MultiVarMI-package {MultiVarMI} | R Documentation |
Multiple Imputation for Multivariate Data
Description
This package implements a Bayesian multiple imputation framework for multivariate data. Most incomplete data sets constist of interdependent binary, ordinal, count, and continuous data. Furthermore, planned missing data designs have been developed to reduce respondent burden and lower the cost associated with data collection. The unified, general-purpose multiple imputation framework described in Demirtas (2017) can be utilized in developing power analysis guidelines for intensive multivariate data sets that are collected via increasingly popular real-time data capture (RTDC) approaches. This framework can accommodate all four major types of variables with a minimal set of assumptions. The data are prepared for multivariate normal multiple imputation for use in the norm
package and subsequently backtransformed to the original distribution.
This package consists of one main function and six auxiliary functions. Multiple imputation can be performed using the function MI
. While the auxiliary functions are utilized in MI
, they can be used as stand-alone functions. nctsum
outputs a list with summary statistics and Fleishman coefficients and standardized forms of each variable. ordmps
is utilized for ordinal variables and outputs a list with empirical marginal probabilities and the associated observations for each ordinal variable. countrate
is designed for variables and outputs a list with empirical rates and the associated observations for each ordinal variable. MVN.corr
calculates the intermediate correlation matrix, MVN.dat
transforms variables to a standard normal variable, and trMVN.dat
transforms standard normal variables to ordinal, count, and/or non-normal continuous variables through specified parameters.
Details
Package: | MultiVarMI |
Type: | Package |
Version: | 1.0 |
Date: | 2018-04-08 |
License: | GPL-2 | GPL-3 |
Author(s)
Rawan Allozi, Hakan Demirtas
Maintainer: Rawan Allozi <ralloz2@uic.edu>
References
Demirtas, H. and Hedeker, D. (2011). A practical way for computing approximate lower and upper correlation bounds. The American Statistician, 65(2), 104-109.
Demirtas, H., Hedeker, D., and Mermelstein, R. J. (2012). Simulation of massive public health data by power polynomials. Statistics in Medicine, 31(27), 3337-3346.
Demirtas, H. (2016). A note on the relationship between the phi coefficient and the tetrachoric correlation under nonnormal underlying distributions. The American Statistician, 70(2), 143-148.
Demirtas, H. and Hedeker, D. (2016). Computing the point-biserial correlation under any underlying continuous distribution. Communications in Statistics-Simulation and Computation, 45(8), 2744-2751.
Demirtas, H., Ahmadian, R., Atis, S., Can, F.E., and Ercan, I. (2016). A nonnormal look at polychoric correlations: modeling the change in correlations before and after discretization.

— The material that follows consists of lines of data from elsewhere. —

/-- A source counts as absent: LOSS_COUNT expected measurements have not arrived (R39). The window of the n-th ends a quarter
of a period after its expected time. On CHAIN the boundary that ends the frame of the last phase word is counted too, and ends no frame
without one. -/
def State.rbOverdue (s : State) (src : Nat) : Bool :=
  let n := s.rbF R.RB_HOLD 23 16
  match s.rbCame src with
  | none => true
  | some t =>
    if src = 7 then decide (n < s.rb.chainMiss)
    else if src = 3 ∨ src = 6 then
      decide (n * 400000000 ≤ s.now - t) || (src == 3 && !bit (s.reg (R.PORT_PTP_CTRL (s.rbF R.RB_CTRL 8 4))) 31)
    else
      let f := s.rbFrames src
      decide ((4 * n + 1) * f.1 * 2 ^ 69 ≤ (s.now - t) * s.time.inc.toNat * 4 * f.2)

/-- A time in 1/32 tick counted in expected measurements at the tracked rate (R39): the nearest whole number, and whether the time
lies within a quarter of a period of it. -/
def State.rbPeriods (s : State) (src dt : Nat) : Nat × Bool :=
  let f := s.rbFrames src
  let num := dt * s.time.inc.toNat * f.2
  let den := f.1 * 2 ^ 69
  let k := (2 * num + den) / (2 * den)
  (k, decide (4 * ((num : Int) - k * den).natAbs ≤ den))

/-! ### Rate check (R34, R35) -/

/-- The sum of fractions. -/
def addFrac (a b : Int × Nat) : Int × Nat := (a.1 * b.2 + b.1 * a.2, a.2 * b.2)

/-- A source whose measurements imply the rate themselves (R35): PTP, HOST and CHAIN. -/
def byPhase (src : Nat) : Bool := src == 3 || src == 6 || src == 7

/-- The rate that the last 8 intervals between measurements imply, as a fraction of 2⁻³² frame over 1/32 tick (R34, R35). -/
def State.rbRate (s : State) (src : Nat) : Option (Int × Nat) :=
  let l := s.rb.ivals
  if l.length < 8 then none
  else if byPhase src then
    let r := (l.map (fun e => (sgn 64 e.1, e.2))).foldl addFrac (0, 1)
    some (r.1, r.2 * 8)
  else
    let f := s.rbFrames src
    some (((l.map (·.1)).foldl (· + ·) 0 * f.1 * 2 ^ 32 : Nat), (l.map (·.2)).foldl (· + ·) 0 * f.2)

/-- The interval to a measurement that is to be rated, for R34 and R35. Between edges or timecode frames it counts as one measurement,
or, where some have been missed, as those that were expected in it; the second gap in a row counts as one again, so that a
source at half its rate is out of range (log entry 78). -/
def State.rbPush (s : State) (src ph ts : Nat) : State :=
  match s.rb.measLast with
  | none => { s with rb := { s.rb with measLast := some (ph, ts), gap := false } }
  | some m =>
    if ts ≤ m.2 then s
    else
      let p := s.rbPeriods src (ts - m.2)
      let gap := !byPhase src && p.2 && decide (2 ≤ p.1)
      let n := if byPhase src then (ph + 2 ^ 64 - m.1) % 2 ^ 64 else if gap && !s.rb.gap then p.1 else 1
      { s with rb := { s.rb with measLast := some (ph, ts), gap := gap, ivals := ((n, ts - m.2) :: s.rb.ivals).take 8 } }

Computational Statistics, 31(4), 1385-1401.
Demirtas, H. (2017). A multiple imputation framework for massive multivariate data of different variable types: A Monte-Carlo technique. Monte-Carlo Simulation-Based Statistical Modeling, edited by Ding-Geng (Din) Chen and John Dean Chen, Springer, 143-162.
Ferrari, P.A. and Barbiero, A. (2012). Simulating ordinal data. Multivariate Behavioral Research, 47(4), 566-589.
Fleishman A.I. (1978). A method for simulating non-normal distributions. Psychometrika, 43(4), 521-532.
Vale, C.D. and Maurelli, V.A. (1983). Simulating multivariate nonnormal distributions. Psychometrika, 48(3), 465-471.